La semana pasada, dos de las instituciones constitucionales más importantes para el funcionamiento del Estado manifestaron preocupación sobre las reformas a sus estructuras. El contralor defendió en su cuenta pública, frente al Presidente de la República —partidario de establecer un órgano colegiado para la Contraloría—, la naturaleza unipersonal del organismo. Por otro lado, en una reunión que sostuvo con los ministros del Tribunal Constitucional (TC), el mismo Presidente señaló algo que ya había indicado con ocasión de la inauguración del año judicial: el TC requiere de una reforma orgánica.
El problema de ese enfoque es que mira a las instituciones como centros de distribución de cargos, más que como estructuras que deben garantizar la gobernanza democrática. La respuesta correcta de cuál es el mejor diseño institucional depende esencialmente de la extensión de las funciones de cada organismo.
En el caso de la Contraloría, la pregunta genuina es si seguiremos concentrando en una misma mano el control jurídico, contable, de interpretación de la ley, auditorías, juzgamiento de las cuentas y de fines en el uso de los recursos públicos de los organismos administrativos.
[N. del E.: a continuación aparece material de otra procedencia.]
def Device.enabled (d : Device) : Byte :=
  match d.committed with
  | some i => i.enabled
  | none => 0
/-- A bench is held in reset (R694, R708, R721). -/
def Device.held (d : Device) (b : BenchNo) : Bool :=
  match d.committed with
  | none => true
  | some i => !i.enabled.getLsbD b.val || i.benches[b].sup.isNone || d.holdReq.getLsbD b.val || d.fuses.lifecycle = 3
/-- The option-loading phase has ended, by a commit or without one (R703, R708). -/
def Device.optionsDone (d : Device) : Bool :=
  match d.phase with
  | .phy | .pcie | .benches _ => true
  | _ => false
/-- DMC.BENCHHOLD.HELD: its reset value 0 until the option-loading phase has ended (R718). -/
def Device.heldByte (d : Device) : Byte :=
  if d.optionsDone then BitVec.ofNat 8 (((List.finRange 8).filter d.held).foldl (fun n b => n + 2 ^ b.val) 0) else 0
/-- The step of bench `b` has passed (R693). -/
def Device.stepped (d : Device) (b : BenchNo) : Bool :=
  match d.phase with
  | .benches n => decide (b.val < n.val)
  | _ => false

/-! ## Fuses (R715, R716) -/

/-- A counter by its ID, and its limit. -/
def Fuses.counter (f : Fuses) : Nat → Nat
  | 1 => f.lifecycle
  | 2 => f.rootslot
  | 3 => f.rollback
  | 4 => f.epoch
  | _ => f.debugcred
def fuseLimit : Nat → Nat
  | 1 => 4
  | 2 => 3
  | 3 => 128
  | 4 => 64
  | _ => 4
def Fuses.setCounter (f : Fuses) (id v : Nat) : Fuses :=
  match id with
  | 1 => { f with lifecycle := v }
  | 2 => { f with rootslot := v }
  | 3 => { f with rollback := v }
  | 4 => { f with epoch := v }
  | _ => { f with debugcred := v }
/-- Entries of the fuse log for the steps `lo + 1` to `hi` of a counter. -/
def fuseEntries (id lo hi : Nat) (time : BitVec 48) : List FuseEntry :=
  (List.range (hi - lo)).map fun i => { id := BitVec.ofNat 8 id, value := BitVec.ofNat 8 (lo + 1 + i), time := time }
/-- A counter advances to `v`, one step and one entry at a time. -/
def Fuses.advance (f : Fuses) (id v : Nat) (time : BitVec 48) : Fuses :=
  { f.setCounter id v with log := f.log ++ fuseEntries id (f.counter id) v time }
/-- The entries that fuse sense adds for steps that no entry records. -/
def Fuses.logMissing (f : Fuses) : Fuses :=
  [1, 2, 3, 4, 5].foldl (fun (f : Fuses) id =>
    let n := (f.log.filter fun e => e.id.toNat = id).length
    { f with log := f.log ++ fuseEntries id n (f.counter id) 0 }) f
/-- The TAI seconds of the lowest-numbered bench in RUN, or zero. -/
def State.taiSeconds (s : State) : BitVec 48 :=
  match s.benches.toList.find? Bench.running with
  | some B => B.time.sec
  | none => 0
def State.fuseStep (s : State) (id v : Nat) : State :=
  { s with dev := { s.dev with fuses := s.dev.fuses.advance id v s.taiSeconds } }
/-- The entries of R717 for the counters. -/
def Fuses.report (f : Fuses) : List Byte :=
  [1, 2, 3, 4, 5].flatMap fun id =>
    [BitVec.ofNat 8 id, BitVec.ofNat 8 (f.counter id), BitVec.ofNat 8 (fuseLimit id)] ++ zeros 5
def FuseEntry.bytes (e : FuseEntry) : List Byte := [e.id, e.value] ++ leBytes 6 e.time.toNat
def Fuses.logBytes (f : Fuses) : List Byte := (f.log.take 203).flatMap FuseEntry.bytes

/-! ## Tamper (R744 to R748, R761) -/

/-- TAMPER.STAT (R761). -/
def Tamper.word (t : Tamper) : Word :=
  BitVec.ofNat 32 (t.cause.toNat + (if t.tampered then 2 ^ 8 else 0) + (if t.onbatt then 2 ^ 9 else 0) + t.live.toNat * 2 ^ 16
    + t.count.toNat * 2 ^ 24)

/-- The tamper circuits change; the benches' view of TAMPER.STAT follows. -/
def State.setTamper (s : State) (t : Tamper) : State :=
  let w := if t.tampered then some t.word else none
  ({ s with dev := { s.dev with tamper := t } }).allBenches fun B => { B with jrn := { B.jrn with tamper := w } }

/-- The BBRAM partition of a bench is erased. -/
def Bench.eraseBbram (B : Bench) : Bench := { B with vault := { B.vault with current := none, previous := none, bbEpoch := 0 } }

/-! ## The host link (R657, R680) -/

/-- The host link goes down. -/
def State.linkDown (s : State) : State :=
  ({ s with dev := { s.dev with link := none } }).allBenches fun B =>
    if B.alive then B.hostLink false else { B with hostUp := false }
/-- The host link comes up. -/
def State.linkUp (s : State) (l : LinkCeiling) : State :=
  ({ s with dev := { s.dev with link := some l } }).allBenches fun B => if B.alive then B.hostLink true else { B with hostUp := true }

/-! ## Debug sessions and device-level resets (R674, R686 to R691, R704, R735) -/

/-- The session in force ends, and EV_DEBUG is raised in every bench that is out of reset. -/
def State.closeSession (s : State) : State :=
  let g := s.dev.dbg
  if g.level = 0 then s
  else
    let s := ({ s with dev := { s.dev with dbg := { g with level := 0, bench := 0, serhafa := false, validUntil := 0 } } }).allBenches fun B =>
      if B.alive then B.raise 837 else B
    let B := s.bench g.bench
    s.setBench g.bench { B with pwr := { B.pwr with halt := false } }

/-- A device-level reset with its cause (R674): it ends any debug session. One that begins before a commit counts a restart (R704). -/
def State.deviceReset (s : State) (cause : Byte) (aonLost : Bool) : State :=
  if s.dev.inPor then s
  else
    let s := s.closeSession
    let d := s.dev
    let lost := aonLost || d.phase = .aonLost
    let phase : Phase := if lost then .aonLost else if d.resetN then .fuse else .pinHold
    let restarts := if d.committed.isSome || d.restarts = 8 then d.restarts else d.restarts + 1
    let s := s.setDev (d.cleared phase cause restarts)
    s.allBenches fun B => { B.deviceReset cause aonLost with hostUp := false }

/-- POR and BOR (R688, R689, R772). -/
def State.porReset (s : State) (phase : Phase) : State :=
  let s := s.closeSession
  let d := s.dev.cleared phase 1 0
  let s := s.setDev { d with pkg := PkgPower.zero }
  s.allBenches fun B => { B.porReset with hostUp := false }

/-- What follows the end of a session (R735): HALT resets its bench, FULL the device. -/
def State.endSession (s : State) : State :=
  let g := s.dev.dbg
  let s := s.closeSession
  if g.level = 2 then s.setBench g.bench ((s.bench g.bench).requestReset 0x13 0)
  else if g.level = 3 then s.deviceReset 5 false
  else s

/-- A source trips the tamper response (R746, R747); `src` is its bit of TAMPER.STAT. A device-level reset follows the zeroisation, so
that it raises no EV_VAULT_ZEROISED (R460). -/
def State.tamperTrip (s : State) (src : Fin 8) : State :=
  let t := s.dev.tamper
  let bit : Byte := BitVec.ofNat 8 (2 ^ src.val)
  let live := t.live ||| bit
  if t.tampered && t.cause.getLsbD src.val then s.setTamper { t with live := live }
  else
    let s := s.endSession
    let power := s.dev.pwrok && !t.onVbat
    let s := s.allBenches fun B =>
      let B := { B.eraseBbram with jrn := { B.jrn with tamperRec := false } }
      if power then B.zeroise false else B
    let s := s.setTamper { t with cause := t.cause ||| bit, tampered := true, onbatt := t.onVbat, live := live
                                  count := if t.count = 0xFF then t.count else t.count + 1 }
    if power && !s.dev.inPor then { s with dev := { s.dev with softDue := some s.dev.elapsed } } else s

/-! ## The release of a bench (R693, R694, R740) -/

/-- Bench `b` may be released: it is not held, no reset source awaits, and its reference clock is valid (R681, R693). -/
def State.releasable (s : State) (b : BenchNo) : Bool :=
  !s.dev.held b && (s.bench b).rst.due.isNone && (s.bench b).rst.clockOk && s.dev.dmcRuns

/-- The blocks of bench `b` are released after a reset, or as it leaves OFF. -/
def State.releaseBench (s : State) (b : BenchNo) : State :=
  let B := s.bench b
  match s.dev.committed with
  | none => s
  | some img =>
    if !s.releasable b then s
    else
      let cfg := img.benches[b]
      let e := s.dev.fuses.epoch
      if !B.rst.released then s.setBench b (B.release img cfg e)
      else if B.pwr.effective = 3 && B.pwr.requested = 0 then
        s.setBench b ((B.leaveOff.release img cfg e).raise 835)
      else s

/-! ## The registers of PF0 (R4, R667, R718, R760) -/

/-- DMC.DBGSTAT. LEVEL reads 2 only once the bench has woken (R734). -/
def State.dbgstat (s : State) : Word :=
  let g := s.dev.dbg
  let lvl : Nat := if g.level = 2 && (s.bench g.bench).asleep then 0 else g.level.toNat
  let left := if g.level = 0 then 0 else (g.validUntil - s.dev.elapsed + 999999) / 1000000
  BitVec.ofNat 32 (lvl + g.bench.val * 4 + (if g.serhafa then 2 ^ 5 else 0) + g.fails.toNat * 2 ^ 8 + (if g.lockout then 2 ^ 12 else 0)
    + left % 65536 * 2 ^ 16)

def Device.bootstat (d : Device) : Word :=
  BitVec.ofNat 32 (d.code.toNat + (if d.ambig then 16 else 0) + d.slot.toNat * 2 ^ 5 + d.failA.toNat * 2 ^ 8 + d.failB.toNat * 2 ^ 12
    + d.failR.toNat * 2 ^ 16 + d.restarts.toNat * 2 ^ 20)
def Device.imgseq (d : Device) : Word :=
  match d.committed with
  | some i => i.bootseq
  | none => 0
def Device.imgver (d : Device) : Word :=
  match d.committed with
  | some i => BitVec.ofNat 32 (i.version.toNat + i.root.toNat * 2 ^ 8)
  | none => 0
def Device.benchhold (d : Device) : Word := BitVec.ofNat 32 (d.heldByte.toNat + d.enabled.toNat * 2 ^ 8)
def Device.lcs (d : Device) : Word :=
  BitVec.ofNat 32 (d.fuses.lifecycle % 8 + d.fuses.debugcred % 8 * 2 ^ 4 + d.fuses.rootslot % 4 * 2 ^ 8)
def Device.pwrmeas (d : Device) : Word :=
  let p := d.pkg
  BitVec.ofNat 32 (p.watts.toNat + (if p.capUnmet then 2 ^ 10 else 0) + (if p.ilimit then 2 ^ 11 else 0) + p.mv.toNat * 2 ^ 16)
def Mailbox.stat (m : Mailbox) : Word :=
  BitVec.ofNat 32 ((if m.busy then 1 else 0) + m.result.toNat * 2 ^ 8 + m.resp.length % 65536 * 2 ^ 16)
def State.tamperRecord (s : State) : Word :=
  BitVec.ofNat 32 (((List.finRange 8).filter fun b => (s.bench b).jrn.tamperRec).foldl (fun n b => n + 2 ^ b.val) 0)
Un modelo así se entendía para el Chile de 1927, cuando este organismo fue creado, pero no en el de hoy. El riesgo de un modelo concentrado, como existe evidencia hace bastante tiempo, es que la Contraloría excede con facilidad sus límites y comienza peligrosamente, tras el velo de un aparente control formal, a evaluar el mérito de las decisiones públicas. La complejidad de la administración pública actual requiere repensar la distribución de esas funciones, tal como lo adelantó el informe de la OCDE en 2014. Sólo una vez que resolvamos esta inquietud tiene sentido discutir la naturaleza unipersonal o colegiada de la dirección de ese organismo.
En el caso del TC pasa otro tanto. La determinación del número de sus integrantes, quién nombra y con qué requisitos, sólo puede ser evaluada seriamente si resolvemos primero la extensión de sus atribuciones, especialmente la del control preventivo obligatorio de la ley. Como he sostenido, la existencia de esa competencia distorsiona el rol del tribunal como árbitro institucional, porque le otorga un poder de veto ajeno al sistema democrático. Éste debe ser suprimido pues, de lo contrario, en los nombramientos de sus jueces se vuelven decisivas las lealtades políticas.
Así las cosas, pareciera que lo relevante es enfrentar primero la extensión de las funciones de la Contraloría y el TC, antes de focalizarnos exclusivamente en su orgánica. De lo contrario corremos el riesgo de terminar con reformas que no llevarán a nada útil, y convertirlas en un burdo juicio al carácter de Bermúdez y Aróstica.